Page 4 - Reflections on the Danger of a Single Story
P. 4

  In her TED Talk, Chimamanda Adichie explores the damage of what can happen in the telling and believing in a single story. She discusses her own childhood beliefs of created stigmas bred from literature that featured “white and blue-eyed” youngsters who “played in the snow...ate apples, and...talked a lot about the weather”. Similarly, while attending university in America, her roommate’s narrow view of Adichie’s Nigerian homelife and culture was probably also born out of limited and often stereotyped characters seen in literature and beyond. Regardless of roots, color, language, or any other factor, these “single stories” that instill people with a particular vision of a group of people can be harmful not only to the individual but also to all societies.
To the eye, I am a light-haired, light-eyed, light-skinned woman. I tell you that I was predominantly educated in Queens, New York, followed by a high school career in upstate, suburban Brewster, New York. You meet my mother--a petite, milky-skinned, brunette with green eyes; my stepfather (who I will ultimately introduce as my “dad”)--a tall caucasian man also with light features; and my three brothers--two blonde, one brunette, all with a similar stature, although one may appear to look a little more like me, because while the other two are step-brothers (which I also will not differentiate), he is my blood. You may immediately assume a middle class, suburban upbringing of an all-caucasian family, and I won’t correct you because I am not privy to the private thoughts and assumptions created when you look at me. What you won’t know is that my father, and therefore half of my bloodline, is Jamaican.
I can recall so many moments of what Nella Larson refers to as “passing”, or being a biracial with the privilege of appearing more “white” in a world where that equates to power. Growing up, no matter how much I could mesh in with those that looked like me, I still often felt confused at where I belonged. This was only intensified spending summers with my dark-skinned dad in a neighborhood where my lighter complexion was without a doubt, the absolute minority, and where I could not “pass” so obviously. In both places, and both worlds, so many assumptions were made about me before I could open my mouth. In my mom’s world, peers were intrigued--had I ever been to Jamaica? Did my dad make jerk chicken when I visited? In my dad’s world, I didn’t belong--you don’t listen to rap, do you? You sound “white”, are you really his daughter? In my own worlds, people had not only one, but two “single stories” about me, who I was, what I liked, what I celebrated, and where I belonged.
It’s interesting to me that I have lived my whole existence trying to find this balance between these stories, for myself, and that I still could be naive enough to find myself sometimes creating and believing in the single story of another.

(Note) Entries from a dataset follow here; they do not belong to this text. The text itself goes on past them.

-- ==== Sys2Proof/Machine/Step.lean ====
section
/-! DEFINITION. The step: the command at the front of the queue acts on the state with the queue's rest; on an empty queue one
cell clock passes (DESIGN CHOICE, assumption 1). -/

namespace Sys2Proof.Machine

/-- One step of the block. -/
def step (s : State) : Host.Outcome State Fault Refusal :=
  match s.pending with
  | [] => .next s.tick
  | c :: r => exec c { s with pending := r }

/-- The state with the command that a word spells put at the front of its queue. -/
def State.withFetchWord (s : State) (nbits w : Nat) : State :=
  match decodeTableWord nbits w with
  | none => s
  | some c => { s with pending := c :: s.pending }

end Sys2Proof.Machine
end

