/-! ### Fieldbus ports (R449 - R467) -/

/-- Completion (exec answers a next state with the own effect, on conditions of state and operands alone) of
canFrameValidated, canBusError. CAN_FRAME_VALIDATED and CAN_BUS_ERROR (R451, R454 - R456, R463): a received frame is produced
into the port's stream; one that no filter accepts is dropped under 0x05, one that finds the FIFO full or without memory
under 0x08, and every other stands in the FIFO's next entry. Every valid frame is acknowledged, but not in LISTEN; a frame is
one whose bits, sampled with the port's timings, are those of the frame. Errors seen as a receiver count in REC and LASTERR,
and the port drives an error flag. Without FDEN an FD frame is a protocol exception. A port that is not enabled, STOPPED,
bus-off or itself on the bus takes no part. -/
def Obligations.FieldbusReceive : Prop :=
  ∀ (p : Fin 4) (s : State),
    let n := p.val
    let st := s.stream (strCanRx n)
    let dropped := fun (u : State) (r : Nat) => u.stream (strCanRx n) = {
      st with
      produced := st.produced + 1
      dropped := Tab.put 0 st.dropped r (Tab.get 0 st.dropped r + 1)
      resident := st.resident }
    let only := fun (u : State) => u.cores = s.cores ∧ u.tasks = s.tasks ∧ u.lanes = s.lanes ∧ u.cans = s.cans
    let onlyF := fun (u : State) => u.cores = s.cores ∧ u.tasks = s.tasks ∧ u.lanes = s.lanes ∧ (∀ q, q ≠ n → u.can q = s.can q) ∧
      u.can n = { s.can n with chosen := none } ∧ u.outbox = (if s.canPolicy n = 2 then s.outbox else s.outbox ++ [Msg.canAck n])
    (s.canEn n = false ∨ s.canPolicy n = 3 ∨ s.canFcs n = 2 ∨ s.canOnBus n = true →
      (∀ f, exec (.canFrameValidated p f) s = .next s) ∧ ∀ e, exec (.canBusError p e) s = .next s) ∧
    (s.canEn n = true → s.canPolicy n ≠ 3 → s.canFcs n ≠ 2 → s.canOnBus n = false →
      (∀ h, s.canHears n h = false → exec (.canFrameValidated p h) s = .next s) ∧
      (∀ h, s.canHears n h = true → (h.frame.fdf = true → bit (s.reg (offCan n 0)) 34 = true) → s.rxErr n = 0 →
        let f := h.frame
        (s.canFilter n f = none → ∃ u, exec (.canFrameValidated p h) s = .next u ∧ onlyF u ∧ dropped u 5 ∧ u.mem = s.mem ∧
          u.rfld (offCan n 4) 35 18 = min (s.rfld (offCan n 4) 35 18 + 1) (2 ^ 18 - 1) ∧ (∀ o, o ≠ offCan n 4 → u.reg o = s.reg o)) ∧
        (∀ i, s.canFilter n f = some i →
          let base := (s.reg (offCan n 6)).toNat
          let wr := s.reg (offCan n 7)
          let a := base + 20 * (wr.toNat % 512)
          ((wr - s.reg (offCan n 8)).toNat = 512 ∨ s.canMem n base 10240 = false → ∃ u, exec (.canFrameValidated p h) s = .next u ∧
            onlyF u ∧ dropped u 8 ∧ u.mem = s.mem ∧ u.regs = s.regs) ∧
          ((wr - s.reg (offCan n 8)).toNat ≠ 512 → base % 4 = 0 → s.canMem n base 10240 = true → s.mem.errs = [] →
            bit (s.reg (offCan n (0x200 + 2 * i))) 33 = false → ∃ u, exec (.canFrameValidated p h) s = .next u ∧ onlyF u ∧
              u.reg (offCan n 7) = wr + 1 ∧ u.words a 20 = fifoEntry f i (t72 (s.timeAt h.sof)) ∧
              (∀ b, b < a ∨ a + 20 ≤ b → u.word b = s.word b) ∧
              u.stream (strCanRx n) = { st with produced := st.produced + 1, resident := st.resident + 1 } ∧
              (∀ o, o ≠ offCan n 7 → u.reg o = s.reg o)))) ∧
      (bit (s.reg (offCan n 0)) 34 = false →
        let excepted := fun (u : State) => only u ∧ u.mem = s.mem ∧ u.outbox = s.outbox ∧ u.rfld (offCan n 3) 30 28 = 7 ∧
          u.rfld (offCan n 5) 17 0 = min (s.rfld (offCan n 5) 17 0 + 1) (2 ^ 18 - 1)
        (∀ h, s.canHears n h = true → h.frame.fdf = true → ∃ u, exec (.canFrameValidated p h) s = .next u ∧ excepted u) ∧
        (∃ u, exec (.canBusError p .protocolException) s = .next u ∧ excepted u)) ∧
      (bit (s.reg (offCan n 0)) 34 = true → exec (.canBusError p .protocolException) s = .next s) ∧
      (s.canPolicy n < 2 → s.canFcs n = 0 → s.txErr n ≤ 127 → s.rxErr n + 8 ≤ 127 → ∀ k,
        let seen := fun (u : State) (d : Nat) => only u ∧ u.mem = s.mem ∧ u.rxErr n = s.rxErr n + d ∧ u.txErr n = s.txErr n ∧ u.canFcs n = 0 ∧
          u.outbox = s.outbox ++ [Msg.canFlag n false] ∧
          u.rfld (offCan n 3) 30 28 = k.toNat ∧ u.rfld (offCan n 4) 17 0 = min (s.rfld (offCan n 4) 17 0 + 1) (2 ^ 18 - 1)
        (∃ u, exec (.canBusError p (.receiveError k)) s = .next u ∧ seen u 1) ∧
        (∃ u, exec (.canBusError p (.receiveErrorDominant k)) s = .next u ∧ seen u 8)) ∧
      (s.canPolicy n = 2 → ∀ k, ∃ u, exec (.canBusError p (.receiveError k)) s = .next u ∧ only u ∧ u.outbox = s.outbox ∧
        u.rfld (offCan n 3) 30 28 = k.toNat ∧ (∀ o, o ≠ offCan n 3 → u.reg o = s.reg o)) ∧
      (∃ u, exec (.canBusError p .errorFlagSeen) s = .next u ∧ only u ∧ u.mem = s.mem ∧
        u.rfld (offCan n 4) 17 0 = min (s.rfld (offCan n 4) 17 0 + 1) (2 ^ 18 - 1) ∧ (∀ o, o ≠ offCan n 4 → u.reg o = s.reg o)))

Although that doesn’t always mean that what I attach is negative, it is still limiting, and does not paint a picture of a whole person or group of people. Adjusting our personal inner narratives and assumptions is pivotal to our success as teachers of an ELL population. It’s equally important to make sure that we consistently show students many different representations of their own individuality and cultures through literature, successful icons, images, etc. in addition to a vast and varied set of images and stories of others, so that they may not so easily fall victim to or be victims of a single story.